Phylogenetic comparative methods, incorporating patterns of similarity among close relatives, are an important tool in the ecological research. In tests of adaptive hypotheses, examining interspecific correlations between traits and environmental conditions, independent contrasts and related methods address the statistical nonindependence among species due to common ancestry. In community ecology, patterns of co‐occurence among related species provide insights into community assembly processes. In conservation biology, phylogenetic diversity can be an important assessment tool to prioritize species assemblages. Developments in phyloinformatics and improved phylogenies for different groups will promote expanded use of comparative methods in many areas of ecology.

Key concepts

  • Comparative biology focuses on similarities and differences among species to test hypotheses in ecology, evolutionary biology and related fields.

  • Closely related species tend to be ecologically similar, reflecting their descent from a common ancestor. This similarity must be considered in tests of adaptive correlations between organismal traits and environmental conditions, as it can create statistical nonindependence among species.

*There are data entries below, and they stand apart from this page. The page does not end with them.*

-- ==== Sys2Proof/Laws/ControlCommands.lean ====
section
/-! SUPPORT. Operations that leave the control part of the state as it is: one lemma each, for
restores, checks, holds, the commands and peers. -/

set_option Elab.async false

set_option linter.all false

namespace Sys2Proof.Machine

theorem failRestore_ctl (a1 a2 a3 s) : ctl (failRestore a1 a2 a3 s) = ctl s := by
  unfold failRestore
  repeat' first
    | (simp only [↓ctl_ite, ↓ctl_keep, ↓ctl_keepR, ctl_mk, ctl_self, ite_self, implies_true, ↓finish_ctl,
          ↓each_ctl, ↓onCmd_ctl, ↓raise0_ctl, ↓badEnd_ctl, ↓stopCmd_ctl]; done)
    | split
    | simp only [↓ctl_ite, ↓ctl_keep, ↓ctl_keepR, ctl_mk, ctl_self, ite_self, implies_true, ↓finish_ctl, ↓each_ctl,
          ↓onCmd_ctl, ↓raise0_ctl, ↓badEnd_ctl, ↓stopCmd_ctl]

theorem bufFault_ctl (a1 a2 a3 a4 a5 s) : ctl (bufFault a1 a2 a3 a4 a5 s) = ctl s := by
  unfold bufFault
  repeat' first
    | (simp only [↓ctl_ite, ↓ctl_keep, ↓ctl_keepR, ctl_mk, ctl_self, ite_self, implies_true, ↓finish_ctl,
          ↓raise_ctl]; done)
    | split
    | simp only [↓ctl_ite, ↓ctl_keep, ↓ctl_keepR, ctl_mk, ctl_self, ite_self, implies_true, ↓finish_ctl, ↓raise_ctl]

theorem journalArea_ctl (a1 a2 a3 s) : ctl (journalArea a1 a2 a3 s) = ctl s := by
  unfold journalArea
  repeat' first
    | (simp only [↓ctl_ite, ↓ctl_keep, ↓ctl_keepR, ctl_mk, ctl_self, ite_self, implies_true]; done)
    | split
    | simp only [↓ctl_ite, ↓ctl_keep, ↓ctl_keepR, ctl_mk, ctl_self, ite_self, implies_true]

theorem readMeta_ctl (a1 a2 a3 a4 a5 a6 s) : ctl (readMeta a1 a2 a3 a4 a5 a6 s) = ctl s := by
  unfold readMeta
  repeat' first
    | (simp only [↓ctl_ite, ↓ctl_keep, ↓ctl_keepR, ctl_mk, ctl_self, ite_self, implies_true, ↓readCtl_ctl,
          ↓each_ctl]; done)
    | split
    | simp only [↓ctl_ite, ↓ctl_keep, ↓ctl_keepR, ctl_mk, ctl_self, ite_self, implies_true, ↓readCtl_ctl, ↓each_ctl]

theorem startRestore_ctl (a1 a2) (a3 : List Link → State → State) (s) (h0 : ∀ x0 t, ctl (a3 x0 t) = ctl t) :
    ctl (startRestore a1 a2 a3 s) = ctl s := by
  unfold startRestore
  repeat' first
    | (simp only [↓ctl_ite, ↓ctl_keep, ↓ctl_keepR, ctl_mk, ctl_self, ite_self, implies_true, ↓failRestore_ctl,
          ↓finish_ctl, ↓journalArea_ctl, ↓when_ctl, ↓bufFault_ctl, ↓useGrant_ctl, ↓readMeta_ctl, ↓malformed_ctl,
          h0]; done)
    | split
    | simp only [↓ctl_ite, ↓ctl_keep, ↓ctl_keepR, ctl_mk, ctl_self, ite_self, implies_true, ↓failRestore_ctl,
          ↓finish_ctl, ↓journalArea_ctl, ↓when_ctl, ↓bufFault_ctl, ↓useGrant_ctl, ↓readMeta_ctl, ↓malformed_ctl,
          h0]

theorem restoreGo_ctl (a1 a2 a3 s) : ctl (restoreGo a1 a2 a3 s) = ctl s := by
  unfold restoreGo
  repeat' first
    | (simp only [↓ctl_ite, ↓ctl_keep, ↓ctl_keepR, ctl_mk, ctl_self, ite_self, implies_true, ↓newCtx_ctl,
          ↓malformed_ctl, ↓badEnd_ctl]; done)
    | split
    | simp only [↓ctl_ite, ↓ctl_keep, ↓ctl_keepR, ctl_mk, ctl_self, ite_self, implies_true, ↓newCtx_ctl,
          ↓malformed_ctl, ↓badEnd_ctl]

theorem waitCtx_ctl (a1 a2 a3 a4 a5) (a6 : State → State) (s) (h0 : ∀ t, ctl (a6 t) = ctl t) :
    ctl (waitCtx a1 a2 a3 a4 a5 a6 s) = ctl s := by
  unfold waitCtx
  repeat' first
    | (simp only [↓ctl_ite, ↓ctl_keep, ↓ctl_keepR, ctl_mk, ctl_self, ite_self, implies_true, ↓contextWait_ctl,
          h0]; done)
    | split
    | simp only [↓ctl_ite, ↓ctl_keep, ↓ctl_keepR, ctl_mk, ctl_self, ite_self, implies_true, ↓contextWait_ctl, h0]

theorem gatherGo_ctl (a1 a2 a3 s) : ctl (gatherGo a1 a2 a3 s) = ctl s := by
  unfold gatherGo
  repeat' first
    | (simp only [↓ctl_ite, ↓ctl_keep, ↓ctl_keepR, ctl_mk, ctl_self, ite_self, implies_true, ↓newCtx_ctl,
          ↓onCtx_ctl, ↓malformed_ctl]; done)
    | split
    | simp only [↓ctl_ite, ↓ctl_keep, ↓ctl_keepR, ctl_mk, ctl_self, ite_self, implies_true, ↓newCtx_ctl,
          ↓onCtx_ctl, ↓malformed_ctl]

theorem writeUnit_ctl (a1 a2 a3 a4 a5 s) : ctl (writeUnit a1 a2 a3 a4 a5 s) = ctl s := by
  unfold writeUnit
  repeat' first
    | (simp only [↓ctl_ite, ↓ctl_keep, ↓ctl_keepR, ctl_mk, ctl_self, ite_self, implies_true, ↓onCtx_ctl, ↓each_ctl,
          ↓fabReqBy_ctl]; done)
    | split
    | simp only [↓ctl_ite, ↓ctl_keep, ↓ctl_keepR, ctl_mk, ctl_self, ite_self, implies_true, ↓onCtx_ctl, ↓each_ctl,
          ↓fabReqBy_ctl]

theorem putPiece_ctl (a1 a2 a3 a4 a5 s) : ctl (putPiece a1 a2 a3 a4 a5 s) = ctl s := by
  unfold putPiece
  repeat' first
    | (simp only [↓ctl_ite, ↓ctl_keep, ↓ctl_keepR, ctl_mk, ctl_self, ite_self, implies_true, ↓writeUnit_ctl,
          ↓onCtx_ctl]; done)
    | split
    | simp only [↓ctl_ite, ↓ctl_keep, ↓ctl_keepR, ctl_mk, ctl_self, ite_self, implies_true, ↓writeUnit_ctl,
          ↓onCtx_ctl]

theorem putBytes_ctl (a1 a2 a3 a4 a5 a6 s) : ctl (putBytes a1 a2 a3 a4 a5 a6 s) = ctl s := by
  fun_induction putBytes a1 a2 a3 a4 a5 a6 s <;>
    repeat' first
      | (simp +zetaDelta only [*, ↓ctl_ite, ↓ctl_keep, ↓ctl_keepR, ctl_mk, ctl_self, ite_self, implies_true,
            ↓putPiece_ctl]; done)
      | split
      | simp +zetaDelta only [*, ↓ctl_ite, ↓ctl_keep, ↓ctl_keepR, ctl_mk, ctl_self, ite_self, implies_true,
            ↓putPiece_ctl]

theorem putDest_ctl (a1 a2 a3 a4 s) : ctl (putDest a1 a2 a3 a4 s) = ctl s := by
  unfold putDest
  repeat' first
    | (simp only [↓ctl_ite, ↓ctl_keep, ↓ctl_keepR, ctl_mk, ctl_self, ite_self, implies_true, ↓putBytes_ctl,
          ↓each_ctl]; done)
    | split
    | simp only [↓ctl_ite, ↓ctl_keep, ↓ctl_keepR, ctl_mk, ctl_self, ite_self, implies_true, ↓putBytes_ctl, ↓each_ctl]

theorem deliver_ctl (a1 a2 a3 s) : ctl (deliver a1 a2 a3 s) = ctl s := by
  unfold deliver
  repeat' first
    | (simp only [↓ctl_ite, ↓ctl_keep, ↓ctl_keepR, ctl_mk, ctl_self, ite_self, implies_true, ↓onCtx_ctl, ↓each_ctl,
          ↓putDest_ctl]; done)
    | split
    | simp only [↓ctl_ite, ↓ctl_keep, ↓ctl_keepR, ctl_mk, ctl_self, ite_self, implies_true, ↓onCtx_ctl, ↓each_ctl,
          ↓putDest_ctl]

theorem jobStep_ctl (a1 a2 s) : ctl (jobStep a1 a2 s) = ctl s := by
  unfold jobStep
  repeat' first
    | (simp only [↓ctl_ite, ↓ctl_keep, ↓ctl_keepR, ctl_mk, ctl_self, ite_self, implies_true, ↓startUnit_ctl,
          ↓onCtx_ctl]; done)
    | split
    | simp only [↓ctl_ite, ↓ctl_keep, ↓ctl_keepR, ctl_mk, ctl_self, ite_self, implies_true, ↓startUnit_ctl,
          ↓onCtx_ctl]

theorem unitDone_ctl (a1 s) : ctl (unitDone a1 s) = ctl s := by
  unfold unitDone
  repeat' first
    | (simp only [↓ctl_ite, ↓ctl_keep, ↓ctl_keepR, ctl_mk, ctl_self, ite_self, implies_true, ↓noteDrain_ctl,
          ↓dropBlk_ctl]; done)
    | split
    | simp only [↓ctl_ite, ↓ctl_keep, ↓ctl_keepR, ctl_mk, ctl_self, ite_self, implies_true, ↓noteDrain_ctl,
          ↓dropBlk_ctl]

theorem unitOut_ctl (a1 a2 a3 a4 s) : ctl (unitOut a1 a2 a3 a4 s) = ctl s := by
  unfold unitOut
  repeat' first
    | (simp only [↓ctl_ite, ↓ctl_keep, ↓ctl_keepR, ctl_mk, ctl_self, ite_self, implies_true, ↓onCtx_ctl,
          ↓unitDone_ctl, ↓deliver_ctl]; done)
    | split
    | simp only [↓ctl_ite, ↓ctl_keep, ↓ctl_keepR, ctl_mk, ctl_self, ite_self, implies_true, ↓onCtx_ctl,
          ↓unitDone_ctl, ↓deliver_ctl]

theorem unitBad_ctl (a1 a2 a3 a4 a5 a6 s) : ctl (unitBad a1 a2 a3 a4 a5 a6 s) = ctl s := by
  unfold unitBad
  repeat' first
    | (simp only [↓ctl_ite, ↓ctl_keep, ↓ctl_keepR, ctl_mk, ctl_self, ite_self, implies_true, ↓drawn_ctl,
          ↓badData_ctl, ↓unitDone_ctl, ↓unitOut_ctl, ↓anchorDone_ctl]; done)
    | split
    | simp only [↓ctl_ite, ↓ctl_keep, ↓ctl_keepR, ctl_mk, ctl_self, ite_self, implies_true, ↓drawn_ctl,
          ↓badData_ctl, ↓unitDone_ctl, ↓unitOut_ctl, ↓anchorDone_ctl]

theorem unitDamaged_ctl (a1 a2 a3 s) : ctl (unitDamaged a1 a2 a3 s) = ctl s := by
  unfold unitDamaged
  repeat' first
    | (simp only [↓ctl_ite, ↓ctl_keep, ↓ctl_keepR, ctl_mk, ctl_self, ite_self, implies_true, ↓unitBad_ctl,
          ↓raise0_ctl]; done)
    | split
    | simp only [↓ctl_ite, ↓ctl_keep, ↓ctl_keepR, ctl_mk, ctl_self, ite_self, implies_true, ↓unitBad_ctl, ↓raise0_ctl]

theorem countDecoded_ctl (a1 a2 a3 s) : ctl (countDecoded a1 a2 a3 s) = ctl s := by
  unfold countDecoded
  repeat' first
    | (simp only [↓ctl_ite, ↓ctl_keep, ↓ctl_keepR, ctl_mk, ctl_self, ite_self, implies_true, ↓onCtx_ctl]; done)
    | split
    | simp only [↓ctl_ite, ↓ctl_keep, ↓ctl_keepR, ctl_mk, ctl_self, ite_self, implies_true, ↓onCtx_ctl]

theorem unitDecoded_ctl (a1 a2 a3 a4 a5 s) : ctl (unitDecoded a1 a2 a3 a4 a5 s) = ctl s := by
  unfold unitDecoded
  repeat' first
    | (simp only [↓ctl_ite, ↓ctl_keep, ↓ctl_keepR, ctl_mk, ctl_self, ite_self, implies_true, ↓countDecoded_ctl,
          ↓unitDamaged_ctl, ↓drawn_ctl, ↓unitDone_ctl, ↓unitOut_ctl, ↓anchorDone_ctl]; done)
    | split
    | simp only [↓ctl_ite, ↓ctl_keep, ↓ctl_keepR, ctl_mk, ctl_self, ite_self, implies_true, ↓countDecoded_ctl,
          ↓unitDamaged_ctl, ↓drawn_ctl, ↓unitDone_ctl, ↓unitOut_ctl, ↓anchorDone_ctl]

theorem sectorsBad_ctl (a1 a2 s) : ctl (sectorsBad a1 a2 s) = ctl s := by
  unfold sectorsBad
  repeat' first
    | (simp only [↓ctl_ite, ↓ctl_keep, ↓ctl_keepR, ctl_mk, ctl_self, ite_self, implies_true, ↓each_ctl,
          ↓badData_ctl]; done)
    | split
    | simp only [↓ctl_ite, ↓ctl_keep, ↓ctl_keepR, ctl_mk, ctl_self, ite_self, implies_true, ↓each_ctl, ↓badData_ctl]

theorem decodeAround_ctl (a1 a2 s) : ctl (decodeAround a1 a2 s) = ctl s := by
  unfold decodeAround
  repeat' first
    | (simp only [↓ctl_ite, ↓ctl_keep, ↓ctl_keepR, ctl_mk, ctl_self, ite_self, implies_true, ↓sectorsBad_ctl,
          ↓unitDecoded_ctl]; done)
    | split
    | simp only [↓ctl_ite, ↓ctl_keep, ↓ctl_keepR, ctl_mk, ctl_self, ite_self, implies_true, ↓sectorsBad_ctl,
          ↓unitDecoded_ctl]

  • The method of phylogenetic independent contrasts, which compares trait values of related species across a phylogeny, provides a robust method to address the nonindependence of species and is widely used in ecology.

  • A variety of processes influence the assembly of ecological communities. Communities may be composed of species that are ecologically similar, reflecting shared adaptations to the environment (known as environmental filtering), or species that are ecologically distinct, as predicted if biotic interactions such as competition or facilitation play an important role.

  • The study of phylogenetic community structure – the degree of relatedness of co‐occurring species – provides insight into the processes influencing community assembly. Co‐occurrence of close relatives is likely caused by environmental filtering, whereas a variety of processes may lead to co‐occurrence of more distant relatives, including competition, facilitation and convergent evolution.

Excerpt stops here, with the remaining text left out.